# Indeed Job Scraper

Explore the potential of Indeed with more detailed filters than Indeed's basic ones.

In [1]:
#import libraries
from bs4 import BeautifulSoup
import requests
import csv
from time import sleep
from random import randint
from datetime import datetime

In [2]:
headers = {
    'accept': 'text/html,application/xhtml+xml,application/xml;q=0.9,image/webp,image/apng,*/*;q=0.8,application/signed-exchange;v=b3;q=0.9',
    'accept-encoding': 'gzip, deflate, br',
    'accept-language': 'fr-FR,fr;q=0.9',
    'cache-control': 'max-age=0',
    'sec-fetch-dest': 'document',
    'sec-fetch-mode': 'navigate',
    'sec-fetch-site': 'none',
    'sec-fetch-user': '?1',
    'upgrade-insecure-requests': '1',
    'user-agent': 'Mozilla/5.0 (Windows NT 10.0; Win64; x64) AppleWebKit/537.36 (KHTML, like Gecko) Chrome/87.0.4280.67 Safari/537.36 Edg/87.0.664.47'
}

# For Indeed France; to replace with another country copy/paste the URL
#URL is composed by two variables "position" and "location"; "fromage=3" in the URL means that we take only 3 last days to search
def get_url(position, location):
        template = 'https://fr.indeed.com/jobs?q={}&l={}&fromage=3'
        url = template.format(position, location)
        return url

def get_record(card):
    '''Extract job date from a single record '''
    atag = card.h2.a
    try:
        job_title = atag.get('title')
    except AttributeError:
        job_title = ''
    try:
        company = card.find('span', 'company').text.strip()
    except AttributeError:
        company = ''
    try:
        location = card.find('div', 'recJobLoc').get('data-rc-loc')
    except AttributeError:
        location = ''
    try:
        job_summary = card.find('div', 'summary').text.strip()
    except AttributeError:
        job_summary = ''
    try:
        post_date = card.find('span', 'date').text.strip()
    except AttributeError:
        post_date = ''
    try:
        salary = card.find('span', 'salarytext').text.strip()
    except AttributeError:
        salary = ''
    
    extract_date = datetime.today().strftime('%Y-%m-%d')
    job_url = 'https://fr.indeed.com' + atag.get('href')
    
    return (job_title, company, location, job_summary, salary, post_date, extract_date, job_url)
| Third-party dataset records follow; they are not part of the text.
-- ==== Sys2Proof/Machine/Subroutine.lean ====
section
/-! DEFINITION. CALL and RET (spec 43_call_return.md R120 to R122). -/

namespace Sys2Proof.Machine

/-- The return address of CALL, on unbounded numbers (R6, R121). -/
def State.returnAddress (s : State) : Nat := s.pc.toNat + 2

/-- CALL (R121): the decrement, the range check of the return address, the store, and the jump to the register as it
stands after the decrement. -/
def execCall (r : Reg) (s : State) : StepOutcome :=
  s.complete .call do
    let s1 ← s.decSp
    if Config.memSize ≤ s.returnAddress then
      Except.error ErrorKind.memoryAccessError
    else do
      let s2 ← s1.memWrite (s1.reg .sp).toNat (BitVec.ofNat 8 s.returnAddress)
      return s2.selectPc (.reg (s2.reg r))

/-- RET (R122): the program counter from the stack pointer's cell; the stack pointer is not changed. -/
def execRet (s : State) : StepOutcome :=
  s.complete .ret do
    let t ← s.memRead (s.reg .sp).toNat
    return s.selectPc (.mem t)

end Sys2Proof.Machine
end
def main(position, location):
    # Run the main program reouting
    records = []  # creating the record list
    url = get_url(position, location)  # create the url while passing in the position and location
    
    while True:
        print(url)
        response = requests.get(url, headers=headers)
        soup = BeautifulSoup(response.text, 'html.parser')
        cards = soup.find_all('div', 'jobsearch-SerpJobCard')
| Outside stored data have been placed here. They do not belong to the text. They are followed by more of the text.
theorem execFault_setReg {i : Instr} {q : Reg} (h : readsReg i q = false) (s : State) (v : Byte) :
    (s.setReg q v).execFault i = s.execFault i := by
  cases i
  case push r =>
    obtain ⟨hsp, -⟩ : q ≠ .sp ∧ q ≠ r := by simpa [readsReg] using h
    simp only [State.execFault, reg_setReg_other s v hsp.symm]
  case call r =>
    obtain ⟨hsp, -⟩ : q ≠ .sp ∧ q ≠ r := by simpa [readsReg] using h
    simp only [State.execFault, reg_setReg_other s v hsp.symm]
    rfl
  case pop r =>
    have hq : q ≠ .sp := by simpa [readsReg] using h
    simp only [State.execFault, reg_setReg, if_neg hq.symm, setReg_byteAt]
  all_goals rfl

theorem commit_setReg {i : Instr} {q : Reg} (hr : readsReg i q = false) (hw : writesReg i q = false)
    (s : State) (v : Byte) : (s.setReg q v).commit i = (s.commit i).setReg q v := by
  have same {r : Reg} (h : q ≠ r) : (s.setReg q v).reg r = s.reg r := reg_setReg_other s v h.symm
  cases i
  case ret =>
    have hq : q ≠ .sp := by simpa [readsReg] using hr
    simp only [State.commit, same hq]
    rfl
  case push r | call r =>
    obtain ⟨hsp, hq⟩ : q ≠ .sp ∧ q ≠ r := by simpa [readsReg] using hr
    simp only [State.commit, State.lowerSp, same hsp, pushByte_setReg s v _ hsp, reg_setReg, if_neg (Ne.symm hq)]
    rfl
  case pop r =>
    obtain ⟨hsp, hq⟩ : q ≠ .sp ∧ q ≠ r := by simpa [writesReg] using hw
    simp only [State.commit, State.lowerSp, same hsp, setReg_byteAt, setReg_comm s _ _ (Ne.symm hq),
      reg_setReg_other _ v hsp.symm, setReg_comm _ _ _ hsp.symm]
    rfl
  case prn r | jmp r | jeq r | jne r =>
    have hq : q ≠ r := by simpa [readsReg] using hr
    simp only [State.commit, same hq]
    rfl
  case ldi r w =>
    have hq : q ≠ r := by simpa [writesReg] using hw
    simp only [State.commit, setReg_comm s v w (Ne.symm hq)]
    rfl
  case cmp a b =>
    obtain ⟨ha, hb⟩ : q ≠ a ∧ q ≠ b := by simpa [readsReg] using hr
    simp only [State.commit, same ha, same hb]
    rfl
  all_goals rfl

theorem execResult_setReg {i : Instr} {q : Reg} (hr : readsReg i q = false) (hw : writesReg i q = false)
    (s : State) (v : Byte) : (s.setReg q v).execResult i = (s.execResult i).setReg q v := by
  unfold State.execResult
  rw [execFault_setReg hr]
  cases s.execFault i with
  | some k => rfl
  | none => exact commit_setReg hr hw s v

theorem execFault_fl (s : State) (f : BitVec 3) (i : Instr) :
    ({ s with fl := f } : State).execFault i = s.execFault i := by
  cases i <;> rfl

/-- A flag value that no branch tells from the one there is carried along. -/
theorem commit_fl_unread {i : Instr} {s : State} {f : BitVec 3} (hcmp : ∀ a b, i ≠ .cmp a b)
    (hf : f.getLsbD 0 = s.fl.getLsbD 0 ∨ ((∀ r, i ≠ .jeq r) ∧ (∀ r, i ≠ .jne r))) :
    ({ s with fl := f } : State).commit i = { s.commit i with fl := f } := by
  cases i
  case cmp a b => exact absurd rfl (hcmp a b)
  case jeq r =>
    have hE : ({ s with fl := f } : State).flagE = s.flagE := hf.resolve_right fun hno => hno.1 r rfl
    simp only [State.commit, hE]
    rfl
  case jne r =>
    have hE : ({ s with fl := f } : State).flagE = s.flagE := hf.resolve_right fun hno => hno.2 r rfl
    simp only [State.commit, hE]
    rfl
  all_goals rfl

theorem execResult_fl_unread {i : Instr} {s : State} {f : BitVec 3} (hcmp : ∀ a b, i ≠ .cmp a b)
    (hf : f.getLsbD 0 = s.fl.getLsbD 0 ∨ ((∀ r, i ≠ .jeq r) ∧ (∀ r, i ≠ .jne r))) :
    ({ s with fl := f } : State).execResult i = { s.execResult i with fl := f } := by
  unfold State.execResult
  rw [execFault_fl]
  cases s.execFault i with
  | some k => rfl
  | none => exact commit_fl_unread hcmp hf

end Sys2Proof.Machine
end

section
/-! SUPPORT. The streams grow by what the stream ports carry. -/

namespace Sys2Proof.Machine

/-- What the two streams of `t` hold over those of `s`: the transaction of one cycle, the address of an event being the
program counter of `s` (R24, R25). -/
def State.StreamsGrowBy (s t : State) : Option StreamTransfer → Prop
  | none => t.out = s.out ∧ t.unk = s.unk
  | some (.out v) => t.out = s.out ++ [v] ∧ t.unk = s.unk
  | some (.unknown a o) => t.out = s.out ∧ t.unk = s.unk ++ [{ addr := a, opcode := o }] ∧ a.toNat = s.pc.toNat

theorem commit_streamsGrowBy {s : State} (hpc : s.pc.toNat ≤ 255) (i : Instr) :
    s.StreamsGrowBy (s.commit i) (s.streamTransfer i) := by
  cases i
  case skip o =>
    refine ⟨rfl, rfl, ?_⟩
    rw [BitVec.toNat_setWidth]
    omega
  all_goals exact ⟨rfl, rfl⟩

/-- An instruction that can fault emits nothing. -/
theorem streamTransfer_of_execFault {s : State} {i : Instr} {k : ErrorKind} (h : s.execFault i = some k) :
    s.streamTransfer i = none := by
  cases i
  case prn | skip => cases h
  all_goals rfl

theorem cycleEmits_of_cycleFault {s : State} {k : ErrorKind} (h : s.cycleFault = some k) : s.cycleEmits = none := by
  cases hd : s.fetchDecode with
  | ok i =>
    simp only [State.cycleFault, hd] at h
    simp only [State.cycleEmits, hd]
    exact streamTransfer_of_execFault h
  | error e => simp only [State.cycleEmits, hd]

theorem step_streamsGrowBy {s t : State} (h : step s = .next t) : s.StreamsGrowBy t s.cycleEmits := by
  obtain ⟨-, ⟨k, hk, rfl⟩ | ⟨i, hd, -, rfl⟩⟩ := step_cases h
  · rw [cycleEmits_of_cycleFault hk]
    exact ⟨rfl, rfl⟩
  · have hemits : s.cycleEmits = s.beginCycle.streamTransfer i := by
      simp only [State.cycleEmits, hd]
      cases i <;> rfl
    rw [hemits]
    exact commit_streamsGrowBy (s := s.beginCycle) (byteAt_pc_of_fetchDecode hd).1 i

end Sys2Proof.Machine
end

section
/-! The statements of the family 10_state.md: the invariant, the frames, the status and stream ports. -/

namespace Sys2Proof.Machine

/-- Settles O39: a cycle from RUNNING raises one fault or commits one decoded instruction, and each keeps the
invariant. -/
theorem stepKeepsRunInvariant : Obligations.StepKeepsRunInvariant := by
  intro s t h hstep
  obtain ⟨hs, ⟨k, hk, rfl⟩ | ⟨i, hd, -, rfl⟩⟩ := step_cases hstep
  · exact h.beginCycle.raise hs (cycleFault_kind hk)
  · exact h.beginCycle.commit hs hd

/-- Settles O30: a fault changes no register, and a committed instruction only those of the writes column. -/
theorem onlyListedRegistersChange : Obligations.OnlyListedRegistersChange := by
  intro i s t q h hw
  rcases exec_cases h with ⟨k, -, rfl⟩ | ⟨-, rfl⟩
  · rfl
  · exact commit_reg hw s

/-- Settles O31: setting such a register commutes with the execute phase. -/
theorem unlistedRegistersHaveNoInfluence : Obligations.UnlistedRegistersHaveNoInfluence := by
  intro i s q v hr hw
  exact ⟨s.execResult i, exec_eq i s, by rw [exec_eq, execResult_setReg hr hw]⟩

/-- Settles O32: no fault and no commit but CMP's writes the flags, and setting them commutes with the execute phase
where no branch tells the difference. -/
theorem flagsWrittenByCmpReadByBranches : Obligations.FlagsWrittenByCmpReadByBranches := by
  refine ⟨?_, ?_, ?_⟩
  · intro i s t h hcmp
    rcases exec_cases h with ⟨k, -, rfl⟩ | ⟨-, rfl⟩
    · rfl
    · exact commit_fl hcmp s
  · intro a b s f
    rfl
  · intro i s f hcmp hf
    exact ⟨s.execResult i, exec_eq i s, by rw [exec_eq, execResult_fl_unread hcmp hf]⟩

/-- Settles O34: a fault changes the control state and the record alone; a committed instruction changes the stream or
the control state of its row. -/
theorem streamsAndControlChangeOnlyAsListed : Obligations.StreamsAndControlChangeOnlyAsListed := by
  intro i s t h
  rcases exec_cases h with ⟨k, -, rfl⟩ | ⟨-, rfl⟩
  · exact ⟨fun _ => rfl, fun _ => rfl, .inr (.inr rfl), fun hs => absurd rfl hs, rfl, rfl⟩
  · refine ⟨fun hp => commit_out hp s, fun hk => commit_unk hk s, ?_, fun _ => commit_fault s i, commit_ran s i,
      commit_freeIx s i⟩
    by_cases hi : i = .hlt
    · subst hi; exact .inr (.inl ⟨rfl, rfl⟩)
    · exact .inl (commit_state hi s)

/-- Settles O52: a cycle that faults emits nothing, and a committed instruction appends what its port carries. -/
theorem streamPortsAccountForTheCycle : Obligations.StreamPortsAccountForTheCycle := by
  intro s t _ h
  have hgrow := step_streamsGrowBy h
  revert hgrow
  rcases s.cycleEmits with _ | ⟨v⟩ | ⟨a, o⟩ <;> exact id

/-- Settles O40: the state after reset is the state it is reset to again. -/
theorem resetHasRunInvariant : Obligations.ResetHasRunInvariant :=
  ⟨runInvariant_resetInput State.reset, runInvariant_resetInput⟩

/-- Settles O50, by the three control states. -/
theorem exactlyOneStatusPort : Obligations.ExactlyOneStatusPort := by
  intro s
  rw [step_next_iff]
  cases hs : s.state <;> simp [State.statusPorts, hs]

end Sys2Proof.Machine
end

section
/-! SUPPORT. The execute phase changes memory by the data access of its instruction, and by nothing else. -/

namespace Sys2Proof.Machine

theorem raiseDecode_mem (s : State) (e : DecodeError) : (s.raiseDecode e).mem = s.mem := by cases e <;> rfl

theorem dataTransfers_beginCycle (s : State) (i : Instr) : s.beginCycle.dataTransfers i = s.dataTransfers i := by
  cases i <;> rfl

/-- The data access of PUSH, the operand register read after the decrement (R111). -/
theorem dataTransfers_push (r : Reg) (s : State) :
    s.dataTransfers (.push r) =
      if s.reg .sp = 0 then [] else [.write (s.reg .sp - 1) (if r = .r7 then s.reg .sp - 1 else s.reg r)] := by
  rw [← reg_setReg]
  rfl

/-- PUSH and CALL access no data when the decrement raises StackError (R110). -/
theorem dataTransfers_of_sp_zero {s : State} {i : Instr} {r : Reg} (hi : i = .push r ∨ i = .call r)
    (h : s.reg .sp = 0) : s.dataTransfers i = [] := by
  rcases hi with rfl | rfl
  · exact if_pos h
  · exact if_pos (.inl h)

/-- The memory after the execute phase: a fault of PUSH or CALL comes before the store, and one of POP after a load. -/
theorem execResult_mem (s : State) (i : Instr) :
    (s.execResult i).mem = (s.dataTransfers i).foldl Memory.applyTransfer s.mem := by
  cases i
  case push r =>
    by_cases hsp : s.reg .sp = 0
    · have hf : s.execFault (.push r) = some .stackError := if_pos hsp
      rw [execResult_of_fault hf, dataTransfers_of_sp_zero (.inl rfl) hsp]
      rfl
    · have hf : s.execFault (.push r) = none := if_neg hsp
      rw [execResult_of_no_fault hf, State.dataTransfers, if_neg hsp]
      rfl
  case call r =>
    by_cases hsp : s.reg .sp = 0
    · have hf : s.execFault (.call r) = some .stackError := if_pos hsp
      rw [execResult_of_fault hf, dataTransfers_of_sp_zero (.inr rfl) hsp]
      rfl
    · by_cases hra : Config.memSize ≤ s.returnAddress
      · have hf : s.execFault (.call r) = some .memoryAccessError := (if_neg hsp).trans (if_pos hra)
        rw [execResult_of_fault hf, State.dataTransfers, if_pos (.inr hra)]
        rfl
      · have hf : s.execFault (.call r) = none := (if_neg hsp).trans (if_neg hra)
        rw [execResult_of_no_fault hf, State.dataTransfers, if_neg (not_or.mpr ⟨hsp, hra⟩)]
        rfl
  case pop r =>
    unfold State.execResult
    cases s.execFault (.pop r) <;> rfl
  all_goals rfl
        for card in cards:
            record = get_record(card)
            records.append(record)

        try:
            url = 'https://fr.indeed.com' + soup.find('a', {'aria-label': 'Suivant'}).get('href') #'aria-label': 'Suivant' in the French language, change to Next for English or you have to search in Indeed source code for other countries
            delay = randint(0, 1) #here 1 allows to make faster the query
            sleep(delay)
        except AttributeError:
            break

    with open('Indeed.csv', 'w', newline='', encoding='utf-8') as f: #encode the CSV file Indeed.csv as UTF-8
        writer = csv.writer(f)
        writer.writerow(['Job Title', 'Company', 'Location', 'Salary', 'Posting Date', 'Extract Date', 'Summary', 'Job Url'])
        writer.writerows(records)

In [3]:
#Choose the jobs to search and the city
main('finance', 'Paris')

#Advice: use a BI tool such as Power BI, QlikView or Tableau.
#In my case I want to eliminate consulting firm and as a repetitive task when analysing it is better to process it with a BI tool

https://fr.indeed.com/jobs?q=finance&l=Paris&fromage=3
https://fr.indeed.com/jobs?q=finance&l=Paris&fromage=3&start=10
https://fr.indeed.com/jobs?q=finance&l=Paris&fromage=3&start=20
https://fr.indeed.com/jobs?q=finance&l=Paris&fromage=3&start=30
https://fr.indeed.com/jobs?q=finance&l=Paris&fromage=3&start=40
https://fr.indeed.com/jobs?q=finance&l=Paris&fromage=3&start=50
https://fr.indeed.com/jobs?q=finance&l=Paris&fromage=3&start=60
https://fr.indeed.com/jobs?q=finance&l=Paris&fromage=3&start=70
https://fr.indeed.com/jobs?q=finance&l=Paris&fromage=3&start=80
https://fr.indeed.com/jobs?q=finance&l=Paris&fromage=3&start=90
https://fr.indeed.com/jobs?q=finance&l=Paris&fromage=3&start=100
https://fr.indeed.com/jobs?q=finance&l=Paris&fromage=3&start=110
https://fr.indeed.com/jobs?q=finance&l=Paris&fromage=3&start=120
https://fr.indeed.com/jobs?q=finance&l=Paris&fromage=3&start=130
https://fr.indeed.com/jobs?q=finance&l=Paris&fromage=3&start=140
https://fr.indeed.com/jobs?q=finance&l=Paris